theorem Task.changeSem_seq (t : Task) (e : Eng) (cl : Clauses) (n : BitVec 8) (x : Sem) (h : clauseNames cl n = true) :
    t.Seq (t.changeSem n x) e cl := by
  unfold Task.changeSem
  refine (Task.setSem_seq t e cl n x h).trans ?_
  generalize t.setSem n x = u
  generalize strandsOf t.kernel = l
  induction l generalizing u with
  | nil => exact Task.Seq.rfl _ _ _
  | cons y l ih => exact (Task.wakeStrand_seq u n e y cl h).trans (ih _)

/-! ## Of the module -/

theorem State.SameBut.rfl (s : State) (c : Nat) : s.SameBut s c := ⟨by simp, by simp, by simp, by simp⟩
theorem State.SameBut.trans {s u w : State} {c : Nat} (h : s.SameBut u c) (g : u.SameBut w c) : s.SameBut w c := by
  obtain ⟨h1, h2, h3, h4⟩ := h
  obtain ⟨g1, g2, g3, g4⟩ := g
  refine ⟨?_, fun d hd => (g2 d hd).trans (h2 d hd), g3.trans h3, g4.trans h4⟩
  rw [g1, h1]
theorem State.Seq.rfl (s : State) (c : Nat) (e : Eng) (cl : Clauses) : s.Seq s c e cl :=
  ⟨State.SameBut.rfl s c, fun t t' h h' => by
    rw [h] at h'
    obtain rfl := Option.some.inj h'
    exact Task.Seq.rfl t e cl⟩
theorem State.Seq.trans {s u w : State} {c : Nat} {e : Eng} {cl : Clauses} (h : s.Seq u c e cl) (g : u.Seq w c e cl) :
    s.Seq w c e cl := by
  refine ⟨h.same.trans g.same, fun t t' ht ht' => ?_⟩
  have := h.same.some
  rw [ht] at this
  obtain ⟨x, hx⟩ := Option.isSome_iff_exists.1 this
  exact (h.task t x ht hx).trans (g.task x t' hx ht')

theorem State.setTask_sameBut (s : State) (c : Nat) (t u : Task) (h : s.task c = some t) : s.SameBut (s.setTask c u) c :=
  ⟨by unfold State.setTask State.setCore; simp, fun d hd => State.core_setTask_ne s c d u hd, State.tiles_setTask s c c u,
    by rw [State.task_setTask, h]; simp⟩
theorem State.setTask_seq {s : State} {c : Nat} {t u : Task} {e : Eng} {cl : Clauses} (h : s.task c = some t)
    (g : t.Seq u e cl) : s.Seq (s.setTask c u) c e cl :=
  ⟨State.setTask_sameBut s c t u h, fun x x' hx hx' => by
    rw [State.task_setTask] at hx'
    rw [h] at hx
    obtain rfl := Option.some.inj hx
    obtain rfl := Option.some.inj hx'
    exact g⟩
theorem State.modTask_seq (s : State) (c : Nat) (e : Eng) (cl : Clauses) (f : Task → Task) (g : ∀ t : Task, t.Seq (f t) e cl) :
    s.Seq (s.modTask c f) c e cl := by
  unfold State.modTask
  split
  · exact State.setTask_seq ‹_› (g _)
  · exact State.Seq.rfl s c e cl

theorem Task.seq_faults (t : Task) (l : List FaultInfo) (e : Eng) (cl : Clauses) : t.Seq { t with faults := l } e cl :=
  ⟨by constructor <;> simp, by simp, by simp, by simp, by simp, by simp [Task.semOf], fun y _ => Strand.likeSelf (t.strand y)⟩
theorem Task.seq_recalls (t : Task) (l : List FaultInfo) (e : Eng) (cl : Clauses) : t.Seq { t with recalls := l } e cl :=
  ⟨by constructor <;> simp, by simp, by simp, by simp, by simp, by simp [Task.semOf], fun y _ => Strand.likeSelf (t.strand y)⟩
theorem Task.seq_sigs (t : Task) (l : List PendSig) (e : Eng) (cl : Clauses) : t.Seq { t with sigs := l } e cl :=
  ⟨by constructor <;> simp, by simp, by simp, by simp, by simp, by simp [Task.semOf], fun y _ => Strand.likeSelf (t.strand y)⟩

theorem State.halt_seq (s : State) (c : Nat) (e : Eng) (cl : Clauses) (r : List RecordOut) :
    s.Seq { s.setCore c { s.core c with halted := true } with records := r } c e cl := by
  have hc : ∀ d, State.core { s.setCore c { s.core c with halted := true } with records := r } d =
      if d = c then { s.core c with halted := true } else s.core d := by
    intro d
    unfold State.core State.setCore
    simp only
    rw [SMap.look_put]
  have ht : State.task { s.setCore c { s.core c with halted := true } with records := r } c = s.task c := by
    unfold State.task
    rw [hc, if_pos (by trivial)]
  refine ⟨⟨?_, fun d hd => ?_, ?_, ?_⟩, fun a b ha hb => ?_⟩
  · simp [State.setCore]
  · rw [hc, if_neg hd]
  · rw [hc, if_pos (by trivial)]
  · rw [ht]
  · rw [ht, ha] at hb
    obtain rfl := Option.some.inj hb
    exact Task.Seq.rfl _ _ _

/-- Taking an exception writes no register but those of the sequencing (R438). -/
theorem State.takeFaultAt_seq (s : State) (c : Nat) (e y : Eng) (pc : Va) (f : FaultInfo) (cl : Clauses) :
    s.Seq (s.takeFaultAt c y pc f) c e cl := by
  unfold State.takeFaultAt
  split
  · exact State.Seq.rfl s c e cl
  · rename_i t h
    simp only
    split
    · exact (State.setTask_seq h (Task.seq_faults t _ e cl)).trans (State.halt_seq _ _ _ _ _)
    · exact State.setTask_seq h (Task.seq_faults t _ e cl)
theorem State.takeFault_seq (s : State) (c : Nat) (e y : Eng) (f : FaultInfo) (cl : Clauses) :
    s.Seq (s.takeFault c y f) c e cl := by
  unfold State.takeFault
  split
  · exact State.Seq.rfl s c e cl
  · exact State.takeFaultAt_seq _ _ _ _ _ _ _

**The problem:** Extract, word for word, each line of the listing above.

**Exercise output:**
theorem Task.changeSem_seq (t : Task) (e : Eng) (cl : Clauses) (n : BitVec 8) (x : Sem) (h : clauseNames cl n = true) :
    t.Seq (t.changeSem n x) e cl := by
  unfold Task.changeSem
  refine (Task.setSem_seq t e cl n x h).trans ?_
  generalize t.setSem n x = u
  generalize strandsOf t.kernel = l
  induction l generalizing u with
  | nil => exact Task.Seq.rfl _ _ _
  | cons y l ih => exact (Task.wakeStrand_seq u n e y cl h).trans (ih _)

/-! ## Of the module -/

theorem State.SameBut.rfl (s : State) (c : Nat) : s.SameBut s c := ⟨by simp, by simp, by simp, by simp⟩
theorem State.SameBut.trans {s u w : State} {c : Nat} (h : s.SameBut u c) (g : u.SameBut w c) : s.SameBut w c := by
  obtain ⟨h1, h2, h3, h4⟩ := h
  obtain ⟨g1, g2, g3, g4⟩ := g
  refine ⟨?_, fun d hd => (g2 d hd).trans (h2 d hd), g3.trans h3, g4.trans h4⟩
  rw [g1, h1]
theorem State.Seq.rfl (s : State) (c : Nat) (e : Eng) (cl : Clauses) : s.Seq s c e cl :=
  ⟨State.SameBut.rfl s c, fun t t' h h' => by
    rw [h] at h'
    obtain rfl := Option.some.inj h'
    exact Task.Seq.rfl t e cl⟩
theorem State.Seq.trans {s u w : State} {c : Nat} {e : Eng} {cl : Clauses} (h : s.Seq u c e cl) (g : u.Seq w c e cl) :
    s.Seq w c e cl := by
  refine ⟨h.same.trans g.same, fun t t' ht ht' => ?_⟩
  have := h.same.some
  rw [ht] at this
  obtain ⟨x, hx⟩ := Option.isSome_iff_exists.1 this
  exact (h.task t x ht hx).trans (g.task x t' hx ht')

theorem State.setTask_sameBut (s : State) (c : Nat) (t u : Task) (h : s.task c = some t) : s.SameBut (s.setTask c u) c :=
  ⟨by unfold State.setTask State.setCore; simp, fun d hd => State.core_setTask_ne s c d u hd, State.tiles_setTask s c c u,
    by rw [State.task_setTask, h]; simp⟩
theorem State.setTask_seq {s : State} {c : Nat} {t u : Task} {e : Eng} {cl : Clauses} (h : s.task c = some t)
    (g : t.Seq u e cl) : s.Seq (s.setTask c u) c e cl :=
  ⟨State.setTask_sameBut s c t u h, fun x x' hx hx' => by
    rw [State.task_setTask] at hx'
    rw [h] at hx
    obtain rfl := Option.some.inj hx
    obtain rfl := Option.some.inj hx'
    exact g⟩
theorem State.modTask_seq (s : State) (c : Nat) (e : Eng) (cl : Clauses) (f : Task → Task) (g : ∀ t : Task, t.Seq (f t) e cl) :
    s.Seq (s.modTask c f) c e cl := by
  unfold State.modTask
  split
  · exact State.setTask_seq ‹_› (g _)
  · exact State.Seq.rfl s c e cl

theorem Task.seq_faults (t : Task) (l : List FaultInfo) (e : Eng) (cl : Clauses) : t.Seq { t with faults := l } e cl :=
  ⟨by constructor <;> simp, by simp, by simp, by simp, by simp, by simp [Task.semOf], fun y _ => Strand.likeSelf (t.strand y)⟩
theorem Task.seq_recalls (t : Task) (l : List FaultInfo) (e : Eng) (cl : Clauses) : t.Seq { t with recalls := l } e cl :=
  ⟨by constructor <;> simp, by simp, by simp, by simp, by simp, by simp [Task.semOf], fun y _ => Strand.likeSelf (t.strand y)⟩
theorem Task.seq_sigs (t : Task) (l : List PendSig) (e : Eng) (cl : Clauses) : t.Seq { t with sigs := l } e cl :=
  ⟨by constructor <;> simp, by simp, by simp, by simp, by simp, by simp [Task.semOf], fun y _ => Strand.likeSelf (t.strand y)⟩

theorem State.halt_seq (s : State) (c : Nat) (e : Eng) (cl : Clauses) (r : List RecordOut) :
    s.Seq { s.setCore c { s.core c with halted := true } with records := r } c e cl := by
  have hc : ∀ d, State.core { s.setCore c { s.core c with halted := true } with records := r } d =
      if d = c then { s.core c with halted := true } else s.core d := by
    intro d
    unfold State.core State.setCore
    simp only
    rw [SMap.look_put]
  have ht : State.task { s.setCore c { s.core c with halted := true } with records := r } c = s.task c := by
    unfold State.task
    rw [hc, if_pos (by trivial)]
  refine ⟨⟨?_, fun d hd => ?_, ?_, ?_⟩, fun a b ha hb => ?_⟩
  · simp [State.setCore]
  · rw [hc, if_neg hd]
  · rw [hc, if_pos (by trivial)]
  · rw [ht]
  · rw [ht, ha] at hb
    obtain rfl := Option.some.inj hb
    exact Task.Seq.rfl _ _ _

/-- Taking an exception writes no register but those of the sequencing (R438). -/
theorem State.takeFaultAt_seq (s : State) (c : Nat) (e y : Eng) (pc : Va) (f : FaultInfo) (cl : Clauses) :
    s.Seq (s.takeFaultAt c y pc f) c e cl := by
  unfold State.takeFaultAt
  split
  · exact State.Seq.rfl s c e cl
  · rename_i t h
    simp only
    split
    · exact (State.setTask_seq h (Task.seq_faults t _ e cl)).trans (State.halt_seq _ _ _ _ _)
    · exact State.setTask_seq h (Task.seq_faults t _ e cl)
theorem State.takeFault_seq (s : State) (c : Nat) (e y : Eng) (f : FaultInfo) (cl : Clauses) :
    s.Seq (s.takeFault c y f) c e cl := by
  unfold State.takeFault
  split
  · exact State.Seq.rfl s c e cl
  · exact State.takeFaultAt_seq _ _ _ _ _ _ _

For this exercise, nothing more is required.